Proteomics as a Metrological Tool to Evaluate Genome Annotation Accuracy Following De Novo Genome Assembly: A Case Study Using the Atlantic Bottlenose Dolphin (Tursiops truncatus)
Round 1
Reviewer 1 Report
In this MS, Neely et al. have unveiled a compelling approach to assess genome annotation accuracy using proteomics in their study of the Atlantic bottlenose dolphin. The introduction of the NP10 metric is innovative and reflects an interesting aspect of quality measurement. The results are promising, with a 21% improvement in NP10 for the T. truncatus genome, signifying proteomics as a potent tool in this field. The design is methodologically robust and the manuscript offers valuable insights into both existing and potential future applications of proteomics in non-model organisms. Though the paper is well-written and substantiated with relevant data, I have some minor concerns and suggestions that could further refine and clarify certain sections.
Line 11. This sentence is somewhat complex.

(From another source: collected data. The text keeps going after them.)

-- ==== Sys2Proof/Machine/Flags.lean ====
section
/-!
DEFINITION. The tallies (R462 to R490): how a partial reaches a cell, windows, folds, residues, row valid bits and
KPOS, and the flags INEXACT and OVER that they compute.
-/

namespace Sys2Proof.Machine

/-! ### Drain tables (R484, R499 to R502) -/

/-- The table that a plan without a drain-table section runs every array on (R484). -/
def defaultTable : DrainTab := { head := 0, entries := [BitVec.ofNat 64 (48 * 2 ^ 48)] }

/-- Drain table k of a plan. -/
def Plan.drain (p : Plan) (k : Nat) : DrainTab := if p.drains.isEmpty then defaultTable else p.drains.getD k defaultTable

/-- WIN_MODE is ABS. -/
def DrainTab.abs (t : DrainTab) : Bool := bits t.head 1 0 = 1

/-- The entry of channel n (R502). -/
def DrainTab.entry (t : DrainTab) (n : Nat) : W64 := t.entries.getD (n % (bits t.head 15 8 + 1)) 0

/-- WIN_TOP of the entry of channel n. -/
def DrainTab.winTop (t : DrainTab) (n : Nat) : Int := sbits (t.entry n) 57 48

/-- MULT × 2^SHIFT of the entry of channel n; 1 when MULT_EN is 0 (R500, R504). -/
def DrainTab.mult (t : DrainTab) (n : Nat) : Dyad :=
  if bit t.head 2 then
    let m := (Fmt.bf16.decode (bits (t.entry n) 15 0)).dyad
    ⟨m.n, m.e + sbits (t.entry n) 23 16⟩
  else ⟨1, 0⟩

/-- BIAS of the entry of channel n; 0 when BIAS_EN is 0. -/
def DrainTab.bias (t : DrainTab) (n : Nat) : Dyad :=
  if bit t.head 3 then (Fmt.bf16.decode (bits (t.entry n) 47 32)).dyad else ⟨0, 0⟩

/-- How a cell's window stands: mode ABS, and WIN_TOP. DEDUCED (log 88). -/
structure Win where
  abs : Bool
  top : Int
  deriving DecidableEq, Repr

/-- The window rule of a column of an array (R478). -/
def Core.win (c : Core) (p : Plan) (array col : Nat) : Win :=
  let k := mget c.tables 0 array
  let t := p.drain (k % 256)
  { abs := t.abs, top := t.winTop (64 * (k / 256) + col) }

/-! ### Cells -/

/-- The sum T × 2^(TOP − 96) of a cell. -/
def Cell.sum (x : Cell) : Dyad := ⟨x.t.toInt, x.top.toInt - 96⟩

/-- The value V of a cell: PAIR.hi + PAIR.lo + T × 2^(TOP − 96), exactly (R490). -/
def Cell.value (x : Cell) : Dyad := ((fp32 x.hi).dyad.add (fp32 x.lo).dyad).add x.sum

/-- RES agrees with T (R498). -/
def Cell.resOk (x : Cell) : Bool := (x.res.toNat : Int) = x.t.toInt % 7

/-- A cell folded for a segment above SEG (R486, R487). -/
def Cell.fold (x : Cell) (seg : Nat) : Cell :=
  let v := x.value
  let hi := Fmt.fp32.conv v.val
  let rest := v.sub (Fmt.fp32.decode hi.code).dyad
  let lo := Fmt.fp32.conv rest.val
  let left := rest.sub (Fmt.fp32.decode lo.code).dyad
  { x with hi := BitVec.ofNat 32 hi.code, lo := BitVec.ofNat 32 lo.code, t := 0, res := 0
           seg := BitVec.ofNat 8 seg
           inexact := x.inexact || decide (left.n ≠ 0)
           ovf := x.ovf || decide (0 < hi.sat + lo.sat) }

/-- A partial that carries FIRST prepares the cell: its sum, its fold and its flags are cleared (R465), and in mode FIRST
its window is placed (R480). DEDUCED (log 88). -/
def Cell.restart (x : Cell) (w : Win) (c : Int) : Cell :=
  { x with t := 0, hi := 0, lo := 0, seg := 0, inexact := false, ovf := false, res := 0, got := true
           top := BitVec.ofInt 10 (if w.abs then w.top else c + w.top) }

/-- A partial added within the window (R472 to R476). DEDUCED (log 88). -/
def Cell.place (x : Cell) (n : Nat) (p : Partial) : Cell :=
  if x.ovf then x
  else
    let x := { x with inexact := x.inexact || p.inexact }
    if p.v.n = 0 then x
    else
      let top := x.top.toInt
      let limit : Dyad := ⟨(n : Int), top + 38⟩
      let mag : Dyad := ⟨(p.v.n.natAbs : Int), p.v.e⟩
      let q := min limit.e mag.e
      if limit.at q < mag.at q then { x with ovf := true }
      else
        let k := p.v.roundAt (top - 96)
        { x with t := x.t + BitVec.ofInt 160 k
                 res := BitVec.ofNat 3 (((x.res.toNat : Int) + k) % 7).toNat
                 inexact := x.inexact || !(p.v.eq ⟨k, top - 96⟩) }

/-- A cell as its window rule shows it: in mode ABS, TOP equals WIN_TOP (R479). -/
def Cell.shown (x : Cell) (w : Win) : Cell := if w.abs then { x with top := BitVec.ofInt 10 w.top } else x

/-- A partial reaching a cell (R465, R475, R479 to R481, R486): the cell, and whether it folded. -/
def Cell.add (x : Cell) (w : Win) (first : Bool) (seg n : Nat) (p : Partial) : Cell × Nat :=
  let x := x.shown w
  if first || (!w.abs && !x.got) then ((x.restart w p.c).place n p, 0)
  else if x.ovf then (x, 0)
  else if x.seg.toNat < seg then ((x.fold seg).place n p, 1)
  else (x.place n p, 0)

/-- The key of a tally row. -/
def rowKey (array row : Nat) : Nat := 64 * array + row

/-- The 64 cells of a tally row. -/
def Core.rowCells (c : Core) (array row : Nat) : List Cell :=
  let k := 64 * rowKey array row
  let here := c.cells.filter (fun x => k ≤ x.1 ∧ x.1 < k + 64)
  (List.range 64).map (fun j => mget here {} (k + j))

/-- The 64 cells of a tally row as they stand (R479). -/
def Core.shownRow (c : Core) (p : Plan) (array row : Nat) : List Cell :=
  (c.rowCells array row).zipIdx.map (fun x => x.1.shown (c.win p array x.2))

/-- The cells of a tally row replaced. -/
def Core.setRow (c : Core) (array row : Nat) (xs : List Cell) : Core :=
  let k := 64 * rowKey array row
  { c with cells := c.cells.filter (fun x => x.1 < k) ++
      ((xs.take 64).zipIdx.filterMap (fun x => if x.1 = {} then none else some (k + x.2, x.1))) ++
      c.cells.filter (fun x => k + 64 ≤ x.1) }

/-- The valid bit and KPOS of a tally row. -/
def Core.trow (c : Core) (array row : Nat) : TRow := mget c.rows {} (rowKey array row)

/-- One group-partial reaching a tally row: the cells, and KPOS (R464, R485). The side path's partial, which is not counted, is of
the segment in which its pass begins, at position `at_` (R423). -/
def Core.addGroup (c : Core) (p : Plan) (array row : Nat) (first : Bool) (at_ : Nat) (g : RowPart) : Core :=
  let k := c.trow array row
  let seg := (if g.counted then k.kpos.toNat else at_) / 2 ^ 24
  let xs := (c.rowCells array row).zipIdx.map (fun x =>
    match g.cols[x.2]? with
    | some q => x.1.add (c.win p array x.2) first seg g.n q
    | none => (x.1, 0))
  let kpos := if g.counted then BitVec.ofNat 32 (if first then g.n else k.kpos.toNat + g.n) else k.kpos
  let c := c.setRow array row (xs.map (·.1))
  let c := { c with rows := mset c.rows {} (rowKey array row) { k with kpos := kpos } }
  let folds := (xs.map (·.2)).sum
  if folds = 0 then c else c.count .tallyFold folds

/-- What a firing delivers to a tally row: the valid bit (R412), then the group-partials, the first of them overwriting
when FIRST is set. DEDUCED (log 7, 84). -/
def Core.deliver (p : Plan) (c : Core) (d : Deliver) : Core :=
  let k := c.trow d.array d.row
  let valid := if d.first then !d.masked else k.valid && !d.masked
  let c := { c with rows := mset c.rows {} (rowKey d.array d.row) { k with valid := valid } }
  let at_ := if d.first then 0 else k.kpos.toNat
  d.groups.zipIdx.foldl (fun c g => c.addGroup p d.array d.row (d.first && g.2 == 0) at_ g.1) c

/-- A lane partial reaching its cell (R579, R580): never FIRST (R581), its segment given.
DEDUCED (log 88). -/
def Core.addLane (p : Plan) (c : Core) (l : LanePart) : Core :=
  let array := l.key / 4096
  let x := (mget c.cells {} l.key).add (c.win p array (l.key % 64)) false l.seg l.n l.p
  let c := { c with cells := mset c.cells {} l.key x.1 }
  if x.2 = 0 then c else c.count .tallyFold x.2

/-- Every array loaded from drain table 0, as at tick 0 of each step (R483). -/
def Core.loadTables (c : Core) : Core := { c with tables := (List.range 4).foldl (fun m a => mset m 0 a (256 * a)) c.tables }

end Sys2Proof.Machine
end

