/-- A chunk of a permute read out and sent to its target: its flits leave towards the next member of the entry's RING
order, and the collective has one more chunk sent (R786 to R789). DEDUCED (log 116). -/
def Work.sendChunk (w : Work) (fab : Fab) (p : Plan) (c : Coll) (r : Rec) (chunk : Nat) (env : Env) : Work :=
  let t := p.tensor r.desc
  let k := t.chunk chunk
  let w := w.observe c.core env
  let w := (cutRuns [k]).foldl (fun w q => match w.permit q.1 false with
    | some (_, g) => if Reg.target g = 0 then w.readEffects 0 (Reg.target! g q.1) q.2 else w
    | none => w) w
  let x := p.coll c
  let dest := w.target fab x
  let me := fab.member.toNat
  let ps := payloads ((List.range k.2).map (fun i => w.devByte (k.1 + i)))
  let e : StepEvent := { time := w.now env.clk, core := c.core, firing := c.firing }
  let w := ps.zipIdx.foldl (fun w y =>
    match fab.nextBond me dest x.ring 0 with
    | some b => w.sendFlit fab e b (y.2 % p.collPorts c)
        (mkFlit (flitHdr 2 dest (c.entry % 128) (c.entry / 128 % 2 + 2 * (chunk % 32)) x.ring 0 (y.2 == 0)
          (decide (y.2 + 1 = ps.length)) y.1.length) y.1)
    | none => w) w
  { w with net.colls := w.net.colls.map (fun y => if y = c then { c with sent := chunk + 1 } else y) }

/-- PERMUTE_CHUNK_SEND: the next chunk of the shard is read out and sent to its target (R786 to R789). -/
def execPermuteChunkSend (entry chunk : Nat) (env : Env) (s : State) : Host.Outcome State Fault Refusal :=
  .next { s with w :=
    match s.w.permute? entry with
    | none => s.w
    | some (p, c, r) =>
      if chunk ≠ c.sent ∨ (p.tensor r.desc).chunks ≤ chunk then s.w
      else (s.w.sendChunk s.fab p c r chunk env).permuteOn s.fab p { c with sent := chunk + 1 } }

/-- The chunk in the swap slot of a permute copied over the member's own, and the slot empty again (R787, R788).
DEDUCED (log 116). -/
def Work.copyChunk (w : Work) (fab : Fab) (p : Plan) (c : Coll) (r : Rec) (chunk : Nat) (env : Env) : Work :=
  let k := (p.tensor r.desc).chunk chunk
  let w := w.observe c.core env
  let base := (p.coll c).swapBase
  let bs := (List.range k.2).map (fun i => w.devByte (base + i))
  let w := (w.devWrite fab { core := c.core, firing := c.firing, desc := r.desc, time := w.now env.clk } k.1 bs).1
  { w with net.colls := w.net.colls.map (fun y => if y = c then { c with swap := none, copied := chunk + 1 } else y) }

/-- PERMUTE_CHUNK_COPY: the chunk in the swap slot is copied over the member's own, which has been read out, and the
slot is empty again (R787, R788). -/
def execPermuteChunkCopy (entry chunk : Nat) (env : Env) (s : State) : Host.Outcome State Fault Refusal :=
  .next { s with w :=
    match s.w.permute? entry with
    | none => s.w
    | some (p, c, r) =>
      if c.swap ≠ some chunk ∨ c.sent ≤ chunk then s.w
      else (s.w.copyChunk s.fab p c r chunk env).permuteOn s.fab p { c with swap := none, copied := chunk + 1 } }

/-! ### Firings -/

/-- The dead clk of a core's injection arbiter count when its firing issues (R770). DESIGN CHOICE (log 74). -/
def State.injected (s : State) (core : Nat) (env : Env) (w : Work) : State :=
  let issued := decide ((w.core core).issued ≠ (s.w.core core).issued)
  { s with w := w, fab := if issued ∧ env.dead ≠ 0 then { s.fab with dead := s.fab.dead + BitVec.ofNat 64 env.dead } else s.fab }

/-- SEND PUT. -/
def execPut (core idx : Nat) (env : Env) (s : State) : Host.Outcome State Fault Refusal :=
  .next (State.uplinks (s.injected core env (s.w.issue core idx env 8 1 (putJob s.fab))))

/-- SEND COLLECTIVE. -/
def execCollective (core idx : Nat) (env : Env) (s : State) : Host.Outcome State Fault Refusal :=
  .next (s.injected core env (s.w.issue core idx env 8 2 (collJob s.fab)))

/-- RECV TAKE. -/
def execTake (core idx : Nat) (env : Env) (s : State) : Host.Outcome State Fault Refusal :=
  .next { s with w := s.w.issue core idx env 9 1 takeJob }

/-! ### Lanes, ports and links -/

/-- A port that carries less than two lanes is down; another state is an event (R737, R955).
DEDUCED (log 114). -/
def State.portState (s : State) (port : Nat) (st : PortSt) : State :=
  if (s.fab.port port).st = st then s
  else
    let code : PortSt → Nat
      | .down => 0 | .training => 1 | .up => 2 | .absent => 3 | .tooLong => 4 | .miswired => 5 | .idleSpare => 6
    { s with fab := s.fab.modPort port (fun p => { p with st := st })
             w := s.w.event 0x000C 0 port 0 0 0 (code st) }

/-- The ports from which the beat may be taken: on a shortest path to the bellwether, the lowest-numbered first (R103);
`skip` leaves one out. -/
def State.beatPorts (s : State) (skip : Nat) : List Nat :=
  let f := s.fab
  let me := f.member.toNat
  let b := s.w.cad.bellIndex.toNat
  (List.range 40).filter (fun p =>
    let x := f.port p
    p ≠ skip && x.working && decide (x.bond.toNat < 6) &&
    (let k := x.bond.toNat / 2
     let n := f.dims.getD k 1
     let d (m : Nat) : Nat :=
       let a := (f.coords m).getD k 0
       let z := (f.coords b).getD k 0
       min ((z + n - a) % n) ((a + n - z) % n)
     decide (d (f.neighbourOf me x.bond.toNat) < d me)))

/-- A beat port that fails gives way to the next one (R104). -/
def State.beatFrom (s : State) (port : Nat) : State :=
  if s.w.cad.beatPort = some port then { s with w := { s.w with cad.beatPort := (s.beatPorts port).head? } } else s

/-- LANE_FAILURE: the codewords in flight are sent again (R738); the spare lane starts its training where it is free
(R736); with fewer than two lanes the port is down (R737). -/
def execLaneFailure (port lane : Nat) (s : State) : Host.Outcome State Fault Refusal :=
  .next (
    let p := s.fab.port port
    if p.st ≠ .up ∨ 4 < lane ∨ lane ∈ p.failed ∨ (lane = 4 ∧ p.spareBad) then s
    else
      let fab := s.fab.modPort port (fun p =>
        if lane = 4 ∧ !p.spareUsed then { p with spareBad := true, takeover := none }
        else { p with failed := p.failed ++ [lane]
                      takeover := if p.spareUsed ∨ p.spareBad ∨ p.takeover.isSome then p.takeover else some lane })
      let s1 := { s with fab := { fab with retrans := fab.retrans + 1 }
                         w := { s.w with out := s.w.out ++ [Out.retransmit port] } }
      if (s1.fab.port port).lanes < 2 then (s1.portState port .down).beatFrom port else s1)

/-- SPARE_LANE_TAKEOVER: the trained spare lane replaces the failed one at a tick boundary (R736). -/
def Fab.takeover (f : Fab) (port : Nat) : Fab :=
  f.modPort port (fun p => match p.takeover with
    | some l => { p with takeover := none, spareUsed := true, spareFor := BitVec.ofNat 2 l }
    | none => p)

/-- SPARE_LANE_TAKEOVER. -/
def execSpareLaneTakeover (port : Nat) (s : State) : Host.Outcome State Fault Refusal :=
  .next { s with fab := s.fab.takeover port }

/-- Whether every port has finished training (R801). -/
def Fab.allTrained (f : Fab) : Bool := (List.range 40).all (fun p =>
  let st := (f.port p).st; st ≠ .down && st ≠ .training)

/-- LINK_TRAINED: a port finishes training and takes its latency class; a port above 400 ns is not used; a spare port
stands idle; LINKED_N is driven low (R731, R740 to R742, R1072). The lane and port spares of the repair record apply (R952).
DESIGN CHOICE (log 20). -/
def execLinkTrained (port rawNs neighbour neighbourPort : Nat) (s : State) : Host.Outcome State Fault Refusal :=
  .next (
    if 40 ≤ port ∨ (s.fab.port port).st ≠ .training then s
    else
      let rel := s.w.rel
      let home := (rel.portSpares.find? (fun x => x.2 = port)).map (·.1)
      let replaced : Bool := rel.portSpares.any (fun x => decide (x.1 = port))
      let bond := if replaced then 7 else portBond (home.getD port)
      let lane := (rel.laneSpares.find? (fun x => x.1 = port)).map (·.2)
      let st : PortSt := if 400 < rawNs then .tooLong else if bond = 6 then .idleSpare else .up
      let s := s.portState port st
      let fab := s.fab.modPort port (fun p =>
        { p with rawNs := BitVec.ofNat 16 rawNs, cabled := decide (200 < rawNs), linkedN := false
                 neighbour := BitVec.ofNat 10 neighbour, neighbourPort := BitVec.ofNat 6 neighbourPort
                 bond := if rawNs ≤ 400 then BitVec.ofNat 3 bond else 7
                 bondIndex := if rawNs ≤ 400 ∧ bond ≠ 7 then BitVec.ofNat 3 (portIndex (home.getD port)) else 0
                 spareUsed := p.spareUsed || lane.isSome
                 spareFor := match lane with
                   | some l => BitVec.ofNat 2 l
                   | none => p.spareFor
                 failed := match lane with
                   | some l => if l ∈ p.failed then p.failed else p.failed ++ [l]
                   | none => p.failed })
      { s with fab := { fab with trained := fab.allTrained } })

/-- The bonds that the armed plan's active route set uses: those whose member lies elsewhere. -/
def State.usedBond (s : State) (bond : Nat) : Bool := decide (bond < 6) && decide (1 < s.fab.dims.getD (bond / 2) 1)

/-- SIDEBAND_CHANGE: the incoming ALIVE_N and LINKED_N of a port after 2 µs of steady level. A port that becomes masked
is ABSENT, and when its bond is used during a step the peer is lost (R771, R1074 to R1077); a port whose sideband is no
longer asserted may train (R1075). DESIGN CHOICE (log 20, 147). -/
def execSidebandChange (port : Nat) (aliveN linkedN : Bool) (s : State) : Host.Outcome State Fault Refusal :=
  .next (
    if 40 ≤ port then s
    else
      let p := s.fab.port port
      let s := { s with fab := s.fab.modPort port (fun p => { p with aliveIn := aliveN, linkedIn := linkedN }) }
      if aliveN then
        let s := if p.st = .tooLong ∨ p.st = .miswired then s else s.portState port .absent
        let s := s.beatFrom port
        if s.w.stepping ∧ s.usedBond p.bond.toNat ∧ p.st = .up then
          let e : StepEvent := { time := s.w.cad.time, core := 0, firing := 0, which := p.neighbour.toNat }
          { s with w := { s.w with run := s.w.run.blame stPeerLost e } }
        else s
      else
        let s := if (s.fab.port port).working then s else s.beatFrom port
        if p.st = .absent ∨ p.st = .down then s.portState port .training else s)

/-! ### The uplink events -/

/-- UPLINK_FRAME_RECEIVE: a frame that fails is discarded and counted (R792); otherwise its ACK clears frames sent, and
its flits are delivered in SEQ order, none twice (R793). The acknowledgement goes back.
DESIGN CHOICE (log 120). -/
def execUplinkFrameReceive (uplink : Nat) (frame : Frame) (s : State) : Host.Outcome State Fault Refusal :=
  .next (
    if 4 ≤ uplink ∨ !(s.fab.uplink uplink).linkUp then s
    else if !s.fab.frameOk uplink frame then
      { s with fab := s.fab.modUplink uplink (fun u => { u with discarded := u.discarded + 1 }) }
    else
      let key := peerKey frame.srcHerd frame.srcMember
      let u := s.fab.uplink uplink
      let e := mget u.expect 0 key
      let held := u.early.filter (fun f => peerKey f.srcHerd f.srcMember = key)
      let pool := if frame.seq < e ∨ held.any (·.seq = frame.seq) then held else held ++ [frame]
      let got := takeEarly pool.length pool e
      let fab := s.fab.modUplink uplink (fun u =>
        { u.spend with
                 rx := u.rx.map (fun a => if a.sci = frame.sci ∧ a.an = frame.an then { a with nextPn := frame.pn + 1 } else a)
                 unacked := u.unacked.filter (fun t => ¬(t.herd = frame.srcHerd ∧ t.member = frame.srcMember ∧ t.seq < frame.ack))
                 early := u.early.filter (fun f => peerKey f.srcHerd f.srcMember ≠ key) ++ pool.filter (fun f => got.2 ≤ f.seq)
                 expect := mset u.expect 0 key got.2 })
      let w := (got.1.flatMap (·.flits)).foldl (fun w f => w.route fab (40 + uplink) 0 f) s.w
      State.uplinks { s with fab := fab
                             w := { w with out := w.out ++ [Out.frame uplink frame.srcHerd frame.srcMember
                                       (mget u.nextSeq 0 key) got.2 []
                                       (s.fab.frameHead uplink frame.srcHerd frame.srcMember (mget u.nextSeq 0 key) got.2
                                         (Config.peerLink uplink frame.srcHerd frame.srcMember).toNat 0)] } })
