/-! ### Starting and finishing -/

/-- MAINT_ACTIVITY_START: the first waiting activity that conflicts with none before it starts (R941). -/
def execMaintActivityStart (s : State) : Host.Outcome State Fault Refusal :=
  let acts := s.w.rel.acts
  let free (a : Activity) : Bool := acts.all (fun b =>
    decide (b.state = .waiting) || decide (b = a) || !s.w.rel.conflict a.code a.args b)
  match acts.find? (fun a => decide (a.state = .waiting) && free a) with
  | none => .next s
  | some a =>
    let b := { a with state := startState a.code }
    let s := { s with w := { s.w with rel.acts := acts.map (fun x => if x = a then b else x) } }
    .next (s.begins a.code a.args)

/-- The activities in progress (R948). -/
def Rel.inProgress (r : Rel) (ordinal : Nat) : Option Activity := r.acts[ordinal]?

/-- Whether a running activity advances now (R938): a scrub, a check and a row copy when maintenance does, where no firing claims
the resource and the channel grants it an access (R155, R322, R347); a spare lane at a tick boundary; an image at once. -/
def State.advances (s : State) (a : Activity) : Bool :=
  if a.code = 0x09 then decide (s.w.cad.offset = 0)
  else if a.code = 0x0B then true
  else
    let clk := s.w.cad.offset.toNat
    s.w.maintTime clk &&
    (match a.code with
     | 1 => s.quiet a.args.unit a.args.sub clk
     | 4 => s.quiet a.args.unit a.args.sub clk
     | 2 => !s.w.claimed 1 a.args.unit clk
     | 3 => !s.w.claimed 2 a.args.unit clk
     | _ => true)

/-- A running activity has finished its work (R947); an image that failed leaves its slot empty and completes with
ST_AUTH_FAIL (R1011). DEDUCED (log 143). -/
def State.finishAct (s : State) (a : Activity) : State :=
  if a.state = .running ∧ !s.pwr.paused ∧ s.advances a then
    if a.code = 0x0B then
      let s := { s with sec := { (s.sec.setOther (if a.good then s.sec.staged else none)) with staged := none } }
      s.actDone a (if a.good then stOk else stAuthFail) 0
    else
      let s := if a.code = 0x03 then { s with w := a.found.foldl Work.mismatch s.w } else s
      (s.perform a.code a.args).actDone a stOk 0
  else s

/-- MAINT_ACTIVITY_DONE. -/
def execMaintActivityDone (ordinal : Nat) (s : State) : Host.Outcome State Fault Refusal :=
  match s.w.rel.inProgress ordinal with
  | none => .next s
  | some a => .next (s.finishAct a)

/-! ### MAINT_START (R940, R945 to R947) -/

/-- The states in which MAINT_START is allowed (R861). -/
def maintStates : List DevState := [.standby, .joined, .loaded, .running, .held]

/-- Whether a channel exists and is active. -/
def MemSys.channelOk (m : MemSys) (stack ch : Nat) : Bool :=
  decide (stack < 12) && decide (ch < 32) && (m.stack stack).active.getLsbD ch

/-- Whether an activity's target exists and a spare of its kind is left (R946). -/
def State.targetOk (s : State) (code : Nat) (m : MaintArgs) : Bool :=
  let core := decide (m.unit < s.w.rel.cls)
  match code with
  | 0x01 => s.w.mem.channelOk m.unit m.sub
  | 0x02 => core
  | 0x03 => core
  | 0x04 => s.w.mem.channelOk m.unit m.sub && decide (m.index < 5 * gib / 2 / Config.hbmRowBytes)
  | 0x05 => s.w.mem.channelOk m.unit m.sub
  | 0x06 => core && decide (m.sub < 64) && s.w.hasSpare 2 m.unit m.sub 0
  | 0x07 => core && decide (m.sub < 4) && decide (m.index < 128) && s.w.hasSpare 3 m.unit m.sub m.index
  | 0x08 => core && decide (0 < s.w.rel.sparesLeft (s.w.rel.quadrant m.unit))
  | 0x09 =>
    if m.unit = 0xFFFF then decide (m.sub < 18) && decide (s.w.dev.zSpares < 2)
    else
      let p := s.fab.port m.unit
      decide (m.unit < 40) && decide (m.sub < 4) && !p.spareUsed && !p.spareBad
  | 0x0A =>
    let p := s.fab.port m.sub
    decide (m.unit < 40) && decide (portBond m.unit < 6) && decide (m.sub < 40) && decide (p.st = .idleSpare) &&
    decide (m.unit / 20 = m.sub / 20) && decide (p.neighbour = (s.fab.port m.unit).neighbour)
  | _ => true

/-- The description of the activity in the way (R940). -/
def wayBytes (a : Activity) : List Byte :=
  [BitVec.ofNat 8 a.code, BitVec.ofNat 8 (b2n a.auto)] ++ toLE 2 (a.slot.getD 0xFFFF) ++ toLE 2 a.args.unit ++
  toLE 2 a.args.sub ++ toLE 4 a.args.index

/-- MAINT_START of an activity: refused for a bad target or a conflict, otherwise it takes a result slot and starts;
`work` is what it does at once, `good` whether a staged image verified, `found` what a check will find.
DEDUCED (log 57). -/
def State.maintStart (s : State) (ring code : Nat) (m : MaintArgs) (good : Bool) (work : State → State)
    (found : List Mismatch := []) : State :=
  s.command ring maintStates (fun s =>
    if !s.targetOk code m then s.refuse stBadParam
    else match s.w.rel.inTheWay code m with
      | some a => { s := s, status := stMaintConflict, result := wayBytes a }
      | none =>
        if code = 0x0B ∧ s.sec.pldmBusy then s.refuse stMaintConflict
        else s.withSlot ring 0x0500 (fun s k =>
          let a : Activity := { code := code, auto := false, slot := some k, args := m, state := startState code
                                good := good, found := found }
          work ({ s with w := { s.w with rel.acts := s.w.rel.acts ++ [a] } }.begins code m)))

/-- MAINT_START HBM_SCRUB (R944). -/
def execHbmScrub (ring : Nat) (m : MaintArgs) (env : Env) (s : State) : Host.Outcome State Fault Refusal :=
  .next (s.maintStart ring 0x01 m true (fun s => { s with w := { s.w with mem := s.w.mem.see env } }))

/-- MAINT_START LS_SCRUB. DESIGN CHOICE (log 126). -/
def execLsScrub (ring : Nat) (m : MaintArgs) (env : Env) (s : State) : Host.Outcome State Fault Refusal :=
  .next (s.maintStart ring 0x02 m true (fun s =>
    { s with w := { (s.w.observe m.unit { words := env.words, clk := s.w.cad.offset.toNat }) with cad := s.w.cad } }))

Consider restructuring for clarity, such as: "Using the 2016 Atlantic bottlenose dolphin NCBI RefSeq annotation and mass spectrometry-based proteomic analysis of six tissues, we confirmed 10,402 proteins from 4,711 protein groups, constituting nearly one-third of the possible predicted proteins."
Line 29. It might be beneficial to include some quantitative information or references that detail the scale of cost reduction and improvement in read lengths.
Line 88. It could be strengthened by briefly mentioning why this specific organism was chosen.
Line 201. "… larger proteins do not always yield more unique peptides. (REF)"
Line 239. Revise to "2,199 protein groups and 4.888 proteins"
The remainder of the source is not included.